Missing our port of Socotora, we proceeded on our voyage; and, on the 4th of September, we celebrated a solemn funeral in memory of our slain commander; when, after sermon, the great guns and small arms gave a loud peal to his honourable remembrance. At night on the 6th September, to our great admiration and fear, the water of the sea seemed as white as milk. Others of our nation since, passing in the same course, have observed the same phenomenon, of which I am yet to learn the cause, as it was far from any shore, and we could find no ground.
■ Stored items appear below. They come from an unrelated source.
section SetDT
variable (s : State) (b : Byte)
@[simp] theorem State.setDT_mem : (s.setDT b).mem = s.mem := rfl
@[simp] theorem State.setDT_V : (s.setDT b).V = s.V := rfl
@[simp] theorem State.setDT_I : (s.setDT b).I = s.I := rfl
@[simp] theorem State.setDT_pc : (s.setDT b).pc = s.pc := rfl
@[simp] theorem State.setDT_stack : (s.setDT b).stack = s.stack := rfl
@[simp] theorem State.setDT_sp : (s.setDT b).sp = s.sp := rfl
@[simp] theorem State.setDT_DT : (s.setDT b).DT = b := rfl
@[simp] theorem State.setDT_ST : (s.setDT b).ST = s.ST := rfl
@[simp] theorem State.setDT_keys : (s.setDT b).keys = s.keys := rfl
@[simp] theorem State.setDT_fb : (s.setDT b).fb = s.fb := rfl
@[simp] theorem State.setDT_redraw : (s.setDT b).redraw = s.redraw := rfl
@[simp] theorem State.setDT_run : (s.setDT b).run = s.run := rfl
@[simp] theorem State.setDT_faultCode : (s.setDT b).faultCode = s.faultCode := rfl
@[simp] theorem State.setDT_faultPc : (s.setDT b).faultPc = s.faultPc := rfl
@[simp] theorem State.setDT_faultOpcode : (s.setDT b).faultOpcode = s.faultOpcode := rfl
@[simp] theorem State.setDT_faultInfo : (s.setDT b).faultInfo = s.faultInfo := rfl
@[simp] theorem State.setDT_params : (s.setDT b).params = s.params := rfl
@[simp] theorem State.setDT_draws : (s.setDT b).draws = s.draws := rfl
end SetDT

section SetST
variable (s : State) (b : Byte)
@[simp] theorem State.setST_mem : (s.setST b).mem = s.mem := rfl
@[simp] theorem State.setST_V : (s.setST b).V = s.V := rfl
@[simp] theorem State.setST_I : (s.setST b).I = s.I := rfl
@[simp] theorem State.setST_pc : (s.setST b).pc = s.pc := rfl
@[simp] theorem State.setST_stack : (s.setST b).stack = s.stack := rfl
@[simp] theorem State.setST_sp : (s.setST b).sp = s.sp := rfl
@[simp] theorem State.setST_DT : (s.setST b).DT = s.DT := rfl
@[simp] theorem State.setST_ST : (s.setST b).ST = b := rfl
@[simp] theorem State.setST_keys : (s.setST b).keys = s.keys := rfl
@[simp] theorem State.setST_fb : (s.setST b).fb = s.fb := rfl
@[simp] theorem State.setST_redraw : (s.setST b).redraw = s.redraw := rfl
@[simp] theorem State.setST_run : (s.setST b).run = s.run := rfl
@[simp] theorem State.setST_faultCode : (s.setST b).faultCode = s.faultCode := rfl
@[simp] theorem State.setST_faultPc : (s.setST b).faultPc = s.faultPc := rfl
@[simp] theorem State.setST_faultOpcode : (s.setST b).faultOpcode = s.faultOpcode := rfl
@[simp] theorem State.setST_faultInfo : (s.setST b).faultInfo = s.faultInfo := rfl
@[simp] theorem State.setST_params : (s.setST b).params = s.params := rfl
@[simp] theorem State.setST_draws : (s.setST b).draws = s.draws := rfl
end SetST

section SetMem
variable (s : State) (m : Memory)
@[simp] theorem State.setMem_mem : (s.setMem m).mem = m := rfl
@[simp] theorem State.setMem_V : (s.setMem m).V = s.V := rfl
@[simp] theorem State.setMem_I : (s.setMem m).I = s.I := rfl
@[simp] theorem State.setMem_pc : (s.setMem m).pc = s.pc := rfl
@[simp] theorem State.setMem_stack : (s.setMem m).stack = s.stack := rfl
@[simp] theorem State.setMem_sp : (s.setMem m).sp = s.sp := rfl
@[simp] theorem State.setMem_DT : (s.setMem m).DT = s.DT := rfl
@[simp] theorem State.setMem_ST : (s.setMem m).ST = s.ST := rfl
@[simp] theorem State.setMem_keys : (s.setMem m).keys = s.keys := rfl
@[simp] theorem State.setMem_fb : (s.setMem m).fb = s.fb := rfl
@[simp] theorem State.setMem_redraw : (s.setMem m).redraw = s.redraw := rfl
@[simp] theorem State.setMem_run : (s.setMem m).run = s.run := rfl
@[simp] theorem State.setMem_faultCode : (s.setMem m).faultCode = s.faultCode := rfl
@[simp] theorem State.setMem_faultPc : (s.setMem m).faultPc = s.faultPc := rfl
@[simp] theorem State.setMem_faultOpcode : (s.setMem m).faultOpcode = s.faultOpcode := rfl
@[simp] theorem State.setMem_faultInfo : (s.setMem m).faultInfo = s.faultInfo := rfl
@[simp] theorem State.setMem_params : (s.setMem m).params = s.params := rfl
@[simp] theorem State.setMem_draws : (s.setMem m).draws = s.draws := rfl
end SetMem
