/-- Where its own check fires, an instruction raises that fault and does nothing else (R251). -/
theorem exec_of_ownFault_eq_some {i : Instr} {s : State} {e : FaultKind} {n : Word} (h : ownFault i s = some (e, n)) :
    exec i s = .next (s.raiseIn i e n) := by
  cases i
  case ret =>
    obtain ⟨hsp, ⟨⟩⟩ := check_eq_some h
    exact execRet_empty hsp
  case sys nnn =>
    obtain ⟨hsp, ⟨⟩⟩ := check_eq_some h
    exact congrArg _ (callTo_full _ nnn hsp)
  case call nnn =>
    obtain ⟨hsp, ⟨⟩⟩ := check_eq_some h
    exact congrArg _ (callTo_full _ nnn hsp)
  case drw x y k =>
    obtain ⟨hrange, ⟨⟩⟩ := check_eq_some h
    exact execDrw_outOfRange hrange
  case ldB x =>
    obtain ⟨hrange, ⟨⟩⟩ := check_eq_some h
    exact execLdB_outOfRange hrange
  case ldMemVx x =>
    obtain ⟨hrange, ⟨⟩⟩ := check_eq_some h
    exact execLdMemVx_outOfRange hrange
  case ldVxMem x =>
    obtain ⟨hrange, ⟨⟩⟩ := check_eq_some h
    exact execLdVxMem_outOfRange hrange
  case skp x =>
    obtain ⟨hkey, ⟨⟩⟩ := check_eq_some h
    exact congrArg _ (keySkip_outOfRange _ _ hkey)
  case sknp x =>
    obtain ⟨hkey, ⟨⟩⟩ := check_eq_some h
    exact congrArg _ (keySkip_outOfRange _ _ hkey)
  all_goals cases h

/-- Settles O24: the fault is raised, which writes the record alone. -/
theorem execFaultIsPrecise : Obligations.ExecFaultIsPrecise :=
  fun _ s e n h => ⟨_, exec_of_ownFault_eq_some h, faultTaken_raise s e _ _ n⟩

/-- The complement of the draw's check, in the form its law takes. -/
theorem drw_inRange_of_not {n : Nibble} {s : State} (h : ¬(n.toNat ≠ 0 ∧ 0xFFF < s.I.toNat + n.toNat - 1)) :
    n.toNat = 0 ∨ s.I.toNat + n.toNat - 1 ≤ 0xFFF := by
  omega

/-- A stack that is not full has room. -/
theorem sp_lt_of_ne {s : State} (h : s.sp.val ≠ 16) : s.sp.val < 16 := Nat.lt_of_le_of_ne s.sp_le h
On the 21st of September we discovered the main land of India; and on the 22nd had sight of Diu and Damaun, cities inhabited by the Portuguese. The 25th we came safely to anchor in Swally roads, within the bay of Cambay, which is the harbour for our fleet while in this part of India; when we were visited by the merchants of the Surat factory, the principal of whom was Mr. Thomas Kerridge.

[Footnote 222: Purch. Pilgr. II 1464.]
[Footnote 223: Id. I. 606.]
[Footnote 224: The head-land of Mosambique is probably here meant.--E.]
[Footnote 225: This account of the battle is chiefly taken from Terry, who is more particular in his narrative; but Childe says that Captain Pepwell, the new general, gave him leave to begin this day's action, as his ship sailed better, and that after three or four broadsides he gave place to the general. According to modern naval tactics, all four at once would have assailed the enemy, taking vantage stations on her quarters and bows.--E.]
[Footnote 226: According to Childe, it was the most northern of the islands, named Komoro, or Augasi, not far north from Moelia, where the fight began,--E.]
[Footnote 227: Duris, ut ilex tonsa bipennibus-ducit opes animumque ferro.--Terry.]
[Footnote 228: Childe says, he could not say whether she was fired accidentally or on purpose.--E.]